▸ RECORD SET:

********************

-- ==== Sys2Proof/Laws/PerInstr.lean ====
section
/-! SUPPORT. Laws about every instruction as syntax, one lemma per constructor. -/

namespace Sys2Proof.Laws

/-- The frame record made of a well-formed instruction's own fields is classified as that instruction. -/
def FrameRoundTrip.Statement (i : Instr) : Prop :=
  ∀ cap : Nat, wellFormed cap i = true → payloadFits cap (payloadOf i) = true ∧ frameInstr (frameOf i) = i

/-- For an instruction without checksum fields of its own it is enough that its event id selects its row. -/
theorem FrameRoundTrip.of_row {i : Instr} (hw : ∀ cap, wellFormed cap i = payloadFits cap (payloadOf i))
    (hc : checksumOf i = Machine.crc8 (Machine.coveredRegion (eventIdOf i) (payloadOf i)))
    (hr : setPayload (payloadOf i) (eventInstr (eventIdOf i) []) = i) : FrameRoundTrip.Statement i := by
  intro cap h
  refine ⟨by rw [← hw]; exact h, ?_⟩
  simp only [frameInstr, frameOf, hc, Machine.frameValid, beq_self_eq_true, if_true]
  rw [eventInstr_payload, hr]

theorem FrameRoundTrip.display (p : Bytes) : FrameRoundTrip.Statement (.display p) :=
  of_row (fun _ => rfl) rfl rfl
theorem FrameRoundTrip.setact (p : Bytes) : FrameRoundTrip.Statement (.setact p) :=
  of_row (fun _ => rfl) rfl rfl
theorem FrameRoundTrip.cardet (p : Bytes) : FrameRoundTrip.Statement (.cardet p) :=
  of_row (fun _ => rfl) rfl rfl
theorem FrameRoundTrip.plate (p : Bytes) : FrameRoundTrip.Statement (.plate p) :=
  of_row (fun _ => rfl) rfl rfl
theorem FrameRoundTrip.lotfull (p : Bytes) : FrameRoundTrip.Statement (.lotfull p) :=
  of_row (fun _ => rfl) rfl rfl
theorem FrameRoundTrip.unknown00 (p : Bytes) : FrameRoundTrip.Statement (.unknown00 p) :=
  of_row (fun _ => rfl) rfl rfl

theorem FrameRoundTrip.unknown06to07 (l : BitVec 1) (p : Bytes) : FrameRoundTrip.Statement (.unknown06to07 l p) := by
  have h : ∀ l : BitVec 1, eventInstr (0x06 ||| l.setWidth 8) [] = .unknown06to07 l [] := by decide +kernel
  exact of_row (fun _ => rfl) rfl (by simp only [eventIdOf, h]; rfl)
theorem FrameRoundTrip.unknown08to0F (l : BitVec 3) (p : Bytes) : FrameRoundTrip.Statement (.unknown08to0F l p) := by
  have h : ∀ l : BitVec 3, eventInstr (0x08 ||| l.setWidth 8) [] = .unknown08to0F l [] := by decide +kernel
  exact of_row (fun _ => rfl) rfl (by simp only [eventIdOf, h]; rfl)
theorem FrameRoundTrip.unknown10to1F (l : BitVec 4) (p : Bytes) : FrameRoundTrip.Statement (.unknown10to1F l p) := by
  have h : ∀ l : BitVec 4, eventInstr (0x10 ||| l.setWidth 8) [] = .unknown10to1F l [] := by decide +kernel
  exact of_row (fun _ => rfl) rfl (by simp only [eventIdOf, h]; rfl)
theorem FrameRoundTrip.unknown20to3F (l : BitVec 5) (p : Bytes) : FrameRoundTrip.Statement (.unknown20to3F l p) := by
  have h : ∀ l : BitVec 5, eventInstr (0x20 ||| l.setWidth 8) [] = .unknown20to3F l [] := by decide +kernel
  exact of_row (fun _ => rfl) rfl (by simp only [eventIdOf, h]; rfl)
theorem FrameRoundTrip.unknown40to7F (l : BitVec 6) (p : Bytes) : FrameRoundTrip.Statement (.unknown40to7F l p) := by
  have h : ∀ l : BitVec 6, eventInstr (0x40 ||| l.setWidth 8) [] = .unknown40to7F l [] := by decide +kernel
  exact of_row (fun _ => rfl) rfl (by simp only [eventIdOf, h]; rfl)
theorem FrameRoundTrip.unknown80toFF (l : BitVec 7) (p : Bytes) : FrameRoundTrip.Statement (.unknown80toFF l p) := by
  have h : ∀ l : BitVec 7, eventInstr (0x80 ||| l.setWidth 8) [] = .unknown80toFF l [] := by decide +kernel
  exact of_row (fun _ => rfl) rfl (by simp only [eventIdOf, h]; rfl)

theorem FrameRoundTrip.invalidFrame (id : Byte) (p : Bytes) (rx computed : Byte) :
    FrameRoundTrip.Statement (.invalidFrame id p rx computed) := by
  intro cap h
  simp only [wellFormed, checksumsAreInvalid, Bool.and_eq_true, beq_iff_eq, Bool.not_eq_true'] at h
  obtain ⟨hfit, hc, hv⟩ := h
  refine ⟨hfit, ?_⟩
  simp only [frameInstr, frameOf, eventIdOf, payloadOf, checksumOf, ← hc, hv, Bool.false_eq_true, if_false]

end Sys2Proof.Laws
end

********************

▸ WORK REQUIRED:
The line containing "theorem FrameRoundTrip.unknown80toFF (l" marks the start; retype it and each line after it through the end of the records above, exactly.

▸ EXERCISE RESULT:
theorem FrameRoundTrip.unknown80toFF (l : BitVec 7) (p : Bytes) : FrameRoundTrip.Statement (.unknown80toFF l p) := by
  have h : ∀ l : BitVec 7, eventInstr (0x80 ||| l.setWidth 8) [] = .unknown80toFF l [] := by decide +kernel
  exact of_row (fun _ => rfl) rfl (by simp only [eventIdOf, h]; rfl)

theorem FrameRoundTrip.invalidFrame (id : Byte) (p : Bytes) (rx computed : Byte) :
    FrameRoundTrip.Statement (.invalidFrame id p rx computed) := by
  intro cap h
  simp only [wellFormed, checksumsAreInvalid, Bool.and_eq_true, beq_iff_eq, Bool.not_eq_true'] at h
  obtain ⟨hfit, hc, hv⟩ := h
  refine ⟨hfit, ?_⟩
  simp only [frameInstr, frameOf, eventIdOf, payloadOf, checksumOf, ← hc, hv, Bool.false_eq_true, if_false]

end Sys2Proof.Laws
end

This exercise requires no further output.